Consider, for example, Fragile X syndrome, a leading cause of mental retardation and autism that, according to the Centers for Disease Control, affects 1 in 4,000 boys and 1 in 8,000 girls in the United States. This condition has been linked to a defect in one gene on the X-chromosome that codes for a protein, FMRP, believed critical for transporting genetic messages in brain cells. Without the protein the brain looks normal but learning and memory are severely impaired.
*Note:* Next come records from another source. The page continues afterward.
/-- An occurrence for the trace port (R424); it waits for TRACE_PACKET_EMIT while the port is enabled. -/
def State.trace (s : State) (cls : Nat) (ten : Option Nat) (source : Nat) (words : List Word) : State :=
  if s.cfg.dev.traceOn then
    let x : TraceItem := { at_ := s.now, cls := cls, ten := ten, source := source, words := words }
    s.modObs (fun o => { o with traceQ := x.enter o.traceQ })
  else s

/-! ### Wells (R117 to R119) -/

/-- The entries in a well. -/
def Well.fill (w : Well) : Nat := (w.p.toNat + 65536 - w.c.toNat) % 65536

/-- The capacity of a well with ring exponent k (R117). -/
def wellCapacity (k : Nat) : Nat := if k = 16 then 65535 else 2 ^ k

/-- The BAR2 address of entry i (R117). -/
def WellRec.entryAt (r : WellRec) (i : Nat) : Nat := r.ring + i % 2 ^ r.k * 64

/-- The well with THRESH set when its fill has reached the trigger (R129). -/
def Well.thresh (w : Well) : Well :=
  if w.trig ≠ 0#16 ∧ w.trig.toNat ≤ w.fill then { w with status := w.status ||| 1#5 } else w

/-- The well with k records lost (R119). -/
def Well.drop (w : Well) : Well := { w with lost := errCount w.lost 1, lostBefore := min 65535 (w.lostBefore + 1) }

/-- The well with its producer index moved by n entries, the first of which carries the lost-before count. -/
def Well.produced (w : Well) (n : Nat) : Well :=
  let gap := w.lostBefore != 0
  { w with p := w.p + BitVec.ofNat 16 n, lostBefore := 0,
           status := if gap then w.status ||| 2#5 else w.status,
           lostIdx := if gap then some (w.lostIdx.getD w.p) else w.lostIdx }.thresh

/-- The well with its consumer index moved by one entry. -/
def Well.consumed (w : Well) : Well := { w with c := w.c + 1#16 }

/-! ### Cistern memory (R256, R278, R279) -/

/-- The size of a cistern. -/
def cisBytes : Nat := 2097152

/-- The BAR2 range that maps cisterns. -/
def cisSpace : Nat := 24 * cisBytes

/-- Whether n bytes at BAR2 offset x lie wholly inside cisterns of tenancy t. -/
def State.ownsRange (s : State) (t x n : Nat) : Bool :=
  decide (x + n ≤ cisSpace) &&
    (List.range 24).all (fun c => decide (c * cisBytes + cisBytes ≤ x) || decide (x + n ≤ c * cisBytes) ||
      s.cisOwner c == some t)

/-- Whether the MIRROR region of some tenancy holds byte x (R278). -/
def State.mirrored (s : State) (x : Nat) : Bool :=
  (List.range 8).any (fun n => (s.tcfg n).cisterns.regions.any (fun r =>
    r.mirror && decide (r.cistern * cisBytes + r.offset ≤ x) && decide (x < r.cistern * cisBytes + r.offset + r.length)))

/-- The lines that n bytes at x touch. -/
def linesOf (x n : Nat) : List Nat := if n = 0 then [] else (List.range ((x + n - 1) / 64 + 1 - x / 64)).map (· + x / 64)

/-- The pair marked unsynchronised with a cause of Table 3 of chapter 17 (R404); the event source is the caller's. -/
def State.unsynced (s : State) (cause : Nat) : State :=
  if s.role == .single || s.role == .referee then s
  else s.modPair (fun p => { p with
    synced := false, cause := BitVec.ofNat 4 cause, syncedOnce := false, status := if p.synced then p.status ||| 256#16 else p.status })

/-- A line into the mirror queue; one that finds it full sets MIRROR_LOST and leaves the pair unsynchronised (R278). -/
def State.queueMirror (s : State) (line : Nat) : State :=
  if s.mem.mirrorQ.length < 256 then
    s.modMem (fun m => { m with mirrorQ := m.mirrorQ ++ [(line * 64, m.cis.getBytes (line * 64) 64)] })
  else
    (s.modMem (fun m => { m with banks := m.banks.upd (line * 64 / cisBytes) (fun b => { b with status := b.status ||| 4#4 }) })).unsynced 3

/-- The lines of a MIRROR region among those that n bytes at x touch queued, on a primary. -/
def State.mirrorWrites (s : State) (ls : List Nat) : State :=
  if s.role == .primary then ls.foldl (fun s l => if s.mirrored (l * 64) then s.queueMirror l else s) s else s

/-- Bytes written to cistern memory, with the ECC of fully written 64-bit lanes made good, a scrub write-back of a written word
cancelled (R257), and lines of a MIRROR region queued on a primary (R278). -/
def State.cisStore (s : State) (x : Nat) (bs : List Byte) : State :=
  let n := bs.length
  (s.modMem (fun m => { m with
    cis := m.cis.putBytes x bs,
    cisEcc := m.cisEcc.filter (fun e => !(decide (x ≤ e.1 * 8) && decide (e.1 * 8 + 8 ≤ x + n))),
    banks := m.banks.mapi (fun c b =>
      let w := c * cisBytes + b.scrubPos * 32
      if b.writeBack && decide (x < w + 32) && decide (w < x + n) then { b with writeBack := false } else b) })).mirrorWrites (linesOf x n)

/-- The marked 64-bit words among n bytes at x, in the order of the list. -/
def eccHits (marks : List (Nat × Bool)) (x n : Nat) : List (Nat × Bool) :=
  marks.filter (fun e => decide (e.1 * 8 < x + n) && decide (x < e.1 * 8 + 8))

/-- The worst ECC mark on n bytes at x of a list of marked 64-bit words (R279). -/
def eccView (marks : List (Nat × Bool)) (x n : Nat) : EccView :=
  let hit := eccHits marks x n
  if hit.any Prod.snd then .uncorrectable else if hit.isEmpty then .clean else .corrected

/-- One access on the owner port of cistern c, which counts (count event 0x0B). -/
def State.portAccess (s : State) (c : Nat) : State :=
  match s.cisOwner c with
  | some n => s.count n 11 c 1
  | none => s

/-- A cistern with one 64-bit lane found in error: it is counted, and an uncorrectable one logged by its word and lane (R279, R280). Of
several in one access the last stands in the log (log entry 114). -/
def Cistern.laneError (b : Cistern) (e : Nat × Bool) (scrub : Bool) : Cistern :=
  if e.2 then
    { b with uecc := errCount b.uecc 1, status := b.status ||| 1#4,
             elog := w32 (e.1 % (cisBytes / 8) / 4 + fld (e.1 % 4) 16 + flag scrub 28 + flag true 31) }
  else { b with cecc := errCount b.cecc 1, status := b.status ||| 2#4 }

/-- The counts and the log of a cistern read, lane by lane (R279). scrub says that scrub found it; any other read uses the owner port. -/
def State.noteEcc (s0 : State) (x n : Nat) (scrub : Bool) : State :=
  let s := if scrub then s0 else s0.portAccess (x / cisBytes)
  s.modMem (fun m => { m with banks :=
    (eccHits m.cisEcc x n).foldl (fun b e => b.upd (e.1 * 8 / cisBytes) (fun c => c.laneError e scrub)) m.banks })

/-- The cisterns that n bytes at x touch. -/
def cisOf (x n : Nat) : List Nat :=
  (List.range 24).filter (fun c => decide (c * cisBytes < x + n) && decide (x < c * cisBytes + cisBytes))

/-! ### Event sources (R415 to R419) -/

/-- Whether a vector of function n may send its message: Bus Master Enable, MSI-X Enable, unmasked, and the link up (R107, R127). -/
def State.msixOpen (s : State) (n v : Nat) : Bool :=
  let f := s.host.fns.get n
  s.host.linkUp && f.command.getLsbD 2 && f.msixEnable && !f.msixMaskAll && !(f.table.get v).masked

/-- The message of a vector of function n. -/
def State.msixSend (s : State) (n v : Nat) : State :=
  let e := (s.host.fns.get n).table.get v
  s.emit (.msix n e.addrLo e.addrHi e.data)

/-- A vector of function n fires: its message, or its PBA bit while it may not be sent (R107). -/
def State.msixFire (s : State) (n v : Nat) : State :=
  if s.msixOpen n v then s.msixSend n v
  else s.modHost (fun h => { h with fns := h.fns.upd n (fun f => { f with pba := f.pba ||| BitVec.ofNat 64 (2 ^ v) }) })

/-- The tenancy that holds EVT_OUT pin p. -/
def State.pinHolder (s : State) (p : Nat) : Option Nat := s.periphOwner pcEvtOut p

/-- A rise on an EVT_OUT pin: in pulse mode it starts a pulse (R418). -/
def State.pinRise (s : State) (p : Nat) : State :=
  if s.evs.mode.get p then s.modEvs (fun e => { e with pulse := e.pulse.put p true }) else s

/-- An EVT record of 64 bytes: type, lost-before count, device time and payload words (Table 9 of chapter 05). -/
def evtRecord (type lost : Nat) (time : DWord) (payload : List Word) : List Byte :=
  let ws := [w32 (type + fld lost 16), 0#32, lo32 time, hi32 time] ++ payload
  wordsBytes ((ws ++ List.replicate 16 0#32).take 16)

/-- An EVT record stored in an EVT well, or dropped (R119). The well's source is settled by the caller. -/
def State.evtStore (s : State) (w : Nat) (type : Nat) (payload : List Word) : State :=
  match s.wellRec w with
  | none => s
  | some (n, r) =>
    let x := s.wells.get w
    if wellCapacity r.k ≤ x.fill then s.modWells (fun b => b.put w x.drop)
    else
      ((s.cisStore (r.entryAt x.p.toNat) (evtRecord type x.lostBefore s.now payload)).modWells
        (fun b => b.put w (x.produced 1))).count n 12 w 1

/-- The sources that a record in well w can raise: the well's, and by a full mirror queue that of its cistern and of the pair (R278). -/
def State.evtSources (s : State) (w : Nat) : List Nat :=
  match s.wellRec w with
  | none => [384 + w]
  | some (_, r) => [384 + w, 864 + r.ring / cisBytes, 992]

/-- The EVT well that takes tenancy n's SOURCE records, if it is enabled and an EVT well of n (R419). -/
def State.sourceWell (s : State) (n : Nat) : Option Nat :=
  let r := s.evs.well.get n
  if r.getLsbD 8 then
    match s.wellRec (bits r 7 0) with
    | some (m, x) => if m == n && x.type == .evt then some (bits r 7 0) else none
    | none => none
  else none

/-- Delivery of one rise of "asserted" of source i to what OUT selects, with its trace packet (R416 to R418, R424). A pin that the owner does
not hold is not its to raise (R87). -/
def State.deliverOut (s : State) (i : Nat) (detail : Word) : State :=
  match s.sourceOwner i with
  | none => s
  | some n =>
    let c := s.evs.src.get i
    let s1 := s.trace 1 (some n) i [lo32 s.now, w32 i, detail]
    if c.out then (if s.pinHolder c.pin.toNat == some n then s1.pinRise c.pin.toNat else s1) else s1.msixFire n c.vector.toNat

/-- The word of source i with PEND set. -/
def State.setPend (s : State) (i : Nat) (req : Bool) : State :=
  s.modEvs (fun e => { e with src := e.src.upd i (fun c => { c with pend := true, req := req }) })

/-- A rise of the request of source i (R415, R416, R419): PEND, and delivery when it makes the source asserted. The fuel bounds the
wells whose own sources a SOURCE record can raise in turn. -/
def State.rise : Nat → State → Nat → Bool → Word → State
  | 0, s, i, req, _ => s.setPend i req
  | k + 1, s, i, req, detail =>
    let c := s.evs.src.get i
    let s1 := s.setPend i req
    if sourceReserved i || c.pend || c.mask || (s.sourceOwner i).isNone then s1
    else
      let s2 := s1.deliverOut i detail
      if c.well then
        match (s.sourceOwner i).bind s.sourceWell with
        | none => s2
        | some w =>
          (s2.evtSources w).foldl (fun s j =>
            if s.sourceLevel j && !(s.evs.src.get j).req then State.rise k s j true (s.sourceReg j).1 else s)
            (s2.evtStore w 2 [w32 i, detail])
      else s2

/-- The fuel of rise: the source of each well, of each cistern and of the pair can rise once. -/
def settleFuel : Nat := 282

/-- Source i brought up to date with its status register: a rise sets PEND and is delivered, a fall only drops REQ (R415). -/
def State.settle (s : State) (i : Nat) : State :=
  if s.sourceLevel i then
    if (s.evs.src.get i).req then s else s.rise settleFuel i true (s.sourceReg i).1
  else if (s.evs.src.get i).req then
    s.modEvs (fun e => { e with src := e.src.upd i (fun c => { c with req := false }) })
  else s

/-- Several sources brought up to date in ascending order. -/
def State.settleAll (s : State) (is : List Nat) : State := is.foldl State.settle s

/-- A one-shot source raised (R414). -/
def State.pulse (s : State) (i : Nat) (detail : Word) : State := s.rise settleFuel i false detail

/-- What an unmasking of a pending source does (R416). -/
def State.unmasked (s : State) (i : Nat) : State :=
  let c := s.evs.src.get i
  if c.pend && !c.mask then
    let s0 := s.modEvs (fun e => { e with src := e.src.upd i (fun c => { c with pend := false }) })
    s0.rise settleFuel i c.req (s.sourceReg i).1
  else s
Scientists believe that studying Fragile X will lead to the discovery of how the nervous system normally stores information -- still one of the brain’s great mysteries -- and by fully understanding how this protein facilitates learning, we may be able to help not only patients with Fragile X but also those with other, unrelated forms of mental retardation.

Researching diseases such as NP-C could be similarly illuminating. Brain cells in children with this disease are characterized by the formation of abnormal “tangles” that are identical to those of adults with Alzheimer’s disease, though the diseases are not otherwise closely related.
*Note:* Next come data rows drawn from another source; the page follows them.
/-- USB_IN_SEND: the next queued message, tenancy by tenancy, unchanged under alternate setting 1 and converted under 0 (R344). -/
def State.usbInSend (s : State) : State :=
  let u := s.usb
  if !u.answers || u.phase != .configured || u.haltIn then s
  else match ((List.range 8).map (fun i => (u.rr + i) % 8)).find? (fun n => !(u.tx.get n).queue.isEmpty) with
    | none => s
    | some n =>
      let m := (u.tx.get n).queue.headD []
      let s1 := s.modUsb (fun u => { u with
        rr := (n + 1) % 8,
        tx := u.tx.upd n (fun x => { x with queue := x.queue.drop 1 }) })
      if u.alt then s1.emit (.usbIn m)
      else match usbConvert m with
        | some p => s1.emit (.usbIn p)
        | none => s1.usbTxDrop n 2

/-- USB_IN_SEND. -/
def execUsbInSend (s : State) : Res := .next s.usbInSend

end Sys2Proof.Machine
end

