/-- A record of a TIMERS_KEYBED section. -/
def recTimers (b : Build) (t tag : Nat) (v : List Byte) : Except Nat Build :=
  let c := b.tc t
  match tag with
  | 1 => do
    let es := entriesOf 8 v
    let ts := es.map (fun e => ({ unit := u8 e 0, chan := u8 e 1, mode := timerModes.getD (u8 e 2) .off, prescale := u8 e 3,
                                  compare := u32 e 4 } : TimerRec))
    let all := c.timers ++ ts
    need (es.all (fun e => u8 e 0 < 24 && u8 e 1 < 4 && u8 e 2 < 6 && u8 e 3 < 16)) eField
    need (distinct (all.map (fun x => (x.unit, x.chan)))) eDuplicate
    need (ts.all (fun x => b.hasPeriph t pcTimer x.unit)) eNotOwned
    return b.upTen t (fun c => { c with timers := all })
  | _ => do
    need (1 ≤ u8 v 0 && u8 v 0 ≤ 128 && u8 v 1 < 128 && u8 v 2 < 32 && u8 v 3 == 0 && 20 ≤ u16 v 4 && u16 v 4 ≤ 10000 && u16 v 6 == 0) eField
    needRef (b.hasPeriph t pcKeybed 0 && c.forager.pools.any (fun r => r.pool == u8 v 2))
      (b.hasPeriph t pcKeybed 0 && b.laterPool t (u8 v 2)) eNotOwned
    return b.upTen t (fun c => { c with keybed := some { keys := u8 v 0, firstNote := u8 v 1, pool := u8 v 2, dwell := u16 v 4 } })

/-! ### NETWORK, USB (R337, R342) -/

/-- A record of a NETWORK section: ports for the device, streams for a tenancy. -/
def recNetwork (b : Build) (scope : Nat) (v : List Byte) : Except Nat Build :=
  if scope = 255 then do
    let es := entriesOf 8 v
    let ps := es.map (fun e => ({ port := u8 e 0, mdio := u8 e 1, role := u8 e 2, priority1 := u8 e 3 } : NetPortRec))
    let all := b.dev.ports ++ ps
    need (es.all (fun e => u8 e 0 < 2 && u8 e 1 < 32 && u8 e 2 < 3 && u32 e 4 == 0)) eField
    need (distinct (all.map NetPortRec.port)) eDuplicate
    return b.upDev (fun d => { d with ports := all })
  else do
    let c := b.tc scope
    let es := entriesOf 16 v
    let ss := es.map (fun e => ({ listener := u8 e 0 == 1, stream := u8 e 1, port := u8 e 2, channels := u8 e 3, streamId := w64 (u64 e 4),
                                  format := u8 e 12, offset := u16 e 14 } : StreamRec))
    let all := c.streams ++ ss
    let others := (List.range 8).flatMap (fun n => if n = scope then [] else (b.tc n).streams)
    need (es.all (fun e => u8 e 0 < 2 && u8 e 1 < 16 && u8 e 2 < 2 && 1 ≤ u8 e 3 && u8 e 3 ≤ 8 && u8 e 12 < 3 && u8 e 13 == 0)) eField
    need (distinct (all.map (fun s => (s.listener, s.stream))) && distinct ((others ++ all).map (fun s => (s.port, s.streamId)))) eDuplicate
    need (ss.all (fun s => b.hasPeriph scope (if s.listener then pcListener else pcTalker) s.stream)) eNotOwned
    return b.upTen scope (fun c => { c with streams := all })

/-- The USB descriptors in a row: each starts with its length, at least 2. -/
def usbParts : Nat → List Byte → Option (List (List Byte))
  | 0, b => if b.isEmpty then some [] else none
  | n + 1, b =>
    if b.isEmpty then some []
    else
      let k := u8 b 0
      if k < 2 ∨ b.length < k then none else (usbParts n (b.drop k)).map (fun l => b.take k :: l)

/-- The endpoints that follow an interface descriptor up to the next one. -/
def usbEndpoints (l : List (List Byte)) : List (Nat × Nat) :=
  (l.takeWhile (fun d => u8 d 1 != 4)).filterMap (fun d => if u8 d 1 = 5 then some (u8 d 2, u8 d 3 % 4) else none)

/-- The MIDI streaming interface settings of a descriptor set, each with the endpoints behind it: (interface, alternate, endpoints). -/
def midiSettings : List (List Byte) → List (Nat × Nat × List (Nat × Nat))
  | [] => []
  | d :: l =>
    if u8 d 1 = 4 ∧ u8 d 5 = 1 ∧ u8 d 6 = 3 then (u8 d 2, u8 d 3, usbEndpoints l) :: midiSettings l else midiSettings l

/-- Whether a descriptor set is one the device can serve (R342). -/
def usbOk (v : List Byte) : Bool :=
  match usbParts v.length v with
  | none => false
  | some l =>
    let bulk (e : List (Nat × Nat)) : Bool := e.all (fun x => x == (1, 2) || x == (0x81, 2)) && e.contains (1, 2) && e.contains (0x81, 2)
    (match l with
     | d :: _ => u8 d 1 == 1 && decide (18 ≤ d.length) && u8 d 7 == 64 && u8 d 17 == 1
     | [] => false) &&
      (l.filter (fun d => u8 d 1 == 2)).length == 1 &&
      (match midiSettings l with
       | [a, c] => a.1 == c.1 && a.2.1 == 0 && c.2.1 == 1 && bulk a.2.2 && bulk c.2.2
       | _ => false)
Drugs developed to control NP-C disease could provide critical clues for controlling the progression of tangle formation and neuron death in Alzheimer’s.
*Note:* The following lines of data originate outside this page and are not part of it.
/-- FIRST_FRAME: S6 to S9 have ended. A device that starts as a follower waits for SP_FRAME and a FRAME packet, whose index it goes on from
(R402). -/
def State.firstFrame (s0 : State) (c : AppliedCfg) (i : FrameIn) : State :=
  let s := s0.modPair (fun p => { p with sel := i.spSel, ownIn := i.ownIn })
  if s.startsFollower then
    match s.pair.partnerFrame with
    | some g => if s.pair.framePulse then (s.enterRunning c (g.toNat + 1)).beginFrame (g + 1#64) i else s
    | none => s
  else (s.enterRunning c 0).beginFrame 0#64 i

/-- FIRST_FRAME: after Phase D, the lock of the audio PLL and the wipe of the sealed cistern that step S6 includes (R62). -/
def execFirstFrame (i : FrameIn) (s : State) : Res :=
  .next (match s.spawn.pend with
    | some c => if s.dev.phase == .loading && s.spawn.troughsDone && s.dev.audLock && !s.mem.sealWiping then s.firstFrame c i else s
    | none => s)

/-! ### Life-cycle (R97 to R101) -/

/-- The code of a life-cycle state (R59). -/
def LifeCycle.code : LifeCycle → Nat
  | .make => 0 | .develop => 1 | .field => 2 | .retired => 3

/-- The life-cycle state of a code. -/
def LifeCycle.ofCode (n : Nat) : LifeCycle :=
  match n with
  | 0 => .make | 1 => .develop | 2 => .field | _ => .retired

/-- Table 4 of chapter 04: every later state may follow, no earlier one. -/
def LifeCycle.allows (a b : LifeCycle) : Bool := decide (a.code < b.code)

/-- The request that TENANCY_LC_REQ carries, if it is accepted: with the key, in RUNNING or UNSPAWNED, and with no programming under way
(R98, R99). -/
def State.lcAccepts (s : State) (v : Word) : Option FuseJob :=
  if bits v 31 16 ≠ 0x4C43 ∨ s.fuses.job.isSome ∨ (s.dev.phase ≠ .running ∧ s.dev.phase ≠ .unspawned) then none
  else if bits v 1 0 = 1 then
    let target := LifeCycle.ofCode (bits v 3 2)
    if s.fuses.lc.allows target then some (.lifecycle target) else none
  else if bits v 1 0 = 2 then
    if (s.fuses.lc = .make ∨ s.fuses.lc = .develop) ∧ s.fuses.keyHash.isNone then some .keyHash else none
  else none

/-- TENANCY_LC_REQ written. A transition first wipes the sealed cistern. -/
def State.lcReq (s : State) (v : Word) : State :=
  match s.lcAccepts v with
  | none => s.regRejected 0x2020C
  | some j =>
    let s1 := s.modFuses (fun x => { x with job := some j })
    match j with
    | .lifecycle _ => s1.sealWipe false
    | .keyHash => s1

/-- A write of TENANCY_LC_REQ. R98 judges it in every state in which the host is served: outside RUNNING, where the rest of its block is not
reachable, the steward's request is accepted in UNSPAWNED and raises ES1004 elsewhere. -/
def State.lcWrite (s : State) (t : Nat) (v : Word) : State :=
  if s.hostServed && s.dev.phase != .running && t == 0 then s.retireAll.lcReq v
  else s.access t 0x2020C true (t == 0) (fun s => s.lcReq v)

/-- LIFECYCLE_TRANSITION. -/
def execLifecycleTransition (t : Fin 8) (v : Word) (s : State) : Res := .next (s.lcWrite t v)

/-- KEY_HASH_FUSE. -/
def execKeyHashFuse (t : Fin 8) (v : Word) (s : State) : Res := .next (s.lcWrite t v)

/-- Fuse programming ends: verified, the new state or the hash stands, and a transition raises ES1006 and resets the device; otherwise
LAST_FAILED is set (R98, R99, R101). -/
def State.fuseDone (s : State) (verified : Bool) : State :=
  match s.fuses.job with
  | none => s
  | some j =>
    if !verified then s.modFuses (fun x => { x with job := none, lastFailed := true })
    else match j with
      | .lifecycle target =>
        let s1 := s.modFuses (fun x => { x with job := none, lastFailed := false, lc := target })
        (s1.pulse 1006 0#32).resetInto 4 s.dev.boot false
      | .keyHash => s.modFuses (fun x => { x with
          job := none, lastFailed := false, keyHash := some (wordsBytes x.hashWords.toList), hashWords := Bank.all 8 0#32 })

/-- FUSE_PROGRAM_DONE. -/
def execFuseProgramDone (verified : Bool) (s : State) : Res := .next (s.fuseDone verified)

end Sys2Proof.Machine
end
Perhaps the most shortsighted aspect of marginalizing the so-called rare diseases is that they really may not be so rare. Instead of adding up the numbers based on how many sufferers there are for each disease, we should do the calculations recognizing the commonalities among them.

Once again, NP-C is a good example. It is what is known as a “lysosomal storage” disease -- one that involves a tiny structure in cells known as the lysosome. There are nearly 60 types of lysosomal diseases known today -- such as Gaucher, Krabbe, Sanfilippo and Hurler. Individually they may affect fewer than 100 patients, but as a group, lysosomal diseases are estimated to occur in about 1 in every 7,500 live births, a frequency midway between two of the best-known “rare” diseases -- cystic fibrosis and phenylketonuria, or PKU.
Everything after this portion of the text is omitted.